The Dodd-Frank Act mandates U.S. stock exchanges to adopt listing standards requiring that listed companies develop and implement a clawback policy for accounting restatements. The policy must provide that in the case of an accounting restatement due to the material noncompliance of the issuer with any financial reporting requirement, whether intentional or not, the company will recover from all present and former “executive officers” any incentive-based compensation (including stock options) received in excess of what would have been paid based on the company’s results after giving effect to the accounting restatement during the three-year period preceding the date on which the company is required to prepare the restatement.
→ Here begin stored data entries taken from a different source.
/-- A die's bents with husk load set or taken away, and their domains with them (R333). -/
def RingDie.setHusk (r : RingDie) (on : Bool) (after : BentPower) : RingDie :=
  let bents := Vector.ofFn fun b : Fin 16 => r.bents[b].setHusk (on && r.mayHusk b) after
  { r with
    bents := bents
    domains := Vector.ofFn fun d : Fin 17 =>
      if h : d.val < 16 then
        if bents[d.val].husk || r.bents[d.val].husk then { r.domains[d] with stopped := decide (bents[d.val].power ≠ .awake) }
        else r.domains[d]
      else r.domains[d] }

/-- Tenths of a W that the draw should not fall below now: the floor's envelope and the descending ramp while the floor is
held; husk falling at the ramp limit to zero otherwise (R333, R335, R337). -/
def State.wantedDraw (s : State) (natural : Nat) : Nat :=
  let l := s.limits
  let down := if l.ramp ≠ 0 ∧ l.descent then 10 * s.pwr.a100 - l.ramp else 0
  if s.holdsFloor then (if s.setting keyHusk = 1 then max s.pwr.envelope down else 0)
  else if l.ramp = 0 then 0 else 10 * natural + (10 * s.pwr.huskSamples.headD 0 - l.ramp)

/-- The husk rate in 1/64 of 37.5 W in each bent that may carry it (R337). -/
def State.setHuskRate (s : State) (total husk : Nat) : State :=
  let natural := total - husk
  let l := s.limits
  let floor := l.floor * 1000
  let env := if s.pwr.envelope < floor ∧ l.ramp ≠ 0 then min floor (s.pwr.envelope + l.ramp) else floor
  let s : State := { s with pwr := { s.pwr with envelope := env } }
  let cap := 375 * s.huskBents
  let need := s.wantedDraw natural - 10 * natural
  let rate := if cap = 0 then 0 else min 64 ((need * 64 + cap - 1) / cap)
  let s : State := { s with pwr := { s.pwr with
    huskRate := rate, floorShort := s.holdsFloor && decide (10 * s.pwr.a100 < env) } }
  s.mapDies fun r => r.setHusk (decide (0 < rate)) (if railsOffIn s.kp.state then .gated else .stopped)

/-! ## Commands -/

/-- DRAW_SAMPLE (R328, R332 to R337): the limiters record; the running power core averages, checks its bounds, and moves the
draw cap and the husk rate. A minute remembers that 48 V has left its operating range (R423). -/
def execDrawSample (watts : List Nat) (draw : DrawReading) (s : State) : Out :=
  let s : State := { s with pwr := { s.pwr.record watts draw.husk with outOfRange := s.pwr.outOfRange || draw.outOfRange } }
  let a100 := s.pwr.average 1000
  let s : State := { s.advanceRamp with pwr := { s.advanceRamp.pwr with a100s := (a100 :: s.pwr.a100s).take 1000 } }
  if s.powerRuns then
    let s : State := { s with pwr := { s.pwr with
      a10 := s.pwr.average 100, a100 := a100
      husk := meanOf s.pwr.huskSamples 1000 } }
    .next ((s.checkBounds.moveDrawCap watts).setHuskRate watts.sum draw.husk)
  else .next { s with pwr := { s.pwr with gating := decide (0 < s.gatedSites) } }

/-- LIMITER_SHARE (R334): 1.25 times the ceiling divided in proportion to each site's need. -/
def execLimiterShare (need : List Nat) (s : State) : Out :=
  if s.powerRuns then
    let bound := s.limits.ceiling * 125
    let sum := need.sum
    .next { s with pwr := { s.pwr with
      shares := Vector.ofFn fun n : Fin 16 => if sum = 0 then bound / 16 else bound * need.getD n.val 0 / sum } }
  else .next s

/-- PLAN_MINUTE_BOUNDARY (R335); while the power core restarts it waits for the core (R290). -/
def execPlanMinuteBoundary (s : State) : Out := .next (if s.powerRuns then s.endMinute else s)

/-- POWER_RESERVE as filtered, with its record (R342, R428). -/
def State.setReserve (s : State) (v : Bool) : State :=
  if s.pkg.reserve = v then s
  else
    let s : State := { s with pkg := { s.pkg with reserve := v }, pwr := { s.pwr with reserve := v } }
    s.report { cls := .environment, code := 0x4803, subject := idModule, reporter := idKp s.fw.activeB 1,
               detail := BitVec.ofNat 64 (bit v) }

/-- POWER_RESERVE_RISE (R331, R428). -/
def execPowerReserveRise (s : State) : Out := .next (s.setReserve true)

/-- POWER_RESERVE_FALL (R428). -/
def execPowerReserveFall (s : State) : Out := .next (s.setReserve false)

end Sys2Proof.Machine
end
As is the case with Section 304 of Sarbanes-Oxley, there is no express exemption for foreign private issuers from this clawback policy and, unless the SEC adopts an exemption, it will cover all companies listed on a U.S. stock exchange.

Requirements of Section 954

The SEC’s web page outlining its plans for the implementation of the Dodd-Frank Act indicates that the SEC will propose rules to implement Section 954 during the period from August to December 2011.

The provisions of Section 954 of The Dodd-Frank Act are relatively brief. Section 954 opens by saying that the SEC “shall, by rule, direct the national securities exchanges and national securities associations to prohibit the listing of any security of an issuer that does not comply with the requirements of this section.” In other words, the clawback policy will become mandatory for all issuers whose securities are listed on a U.S. national securities exchange, including the New York Stock Exchange and NASDAQ.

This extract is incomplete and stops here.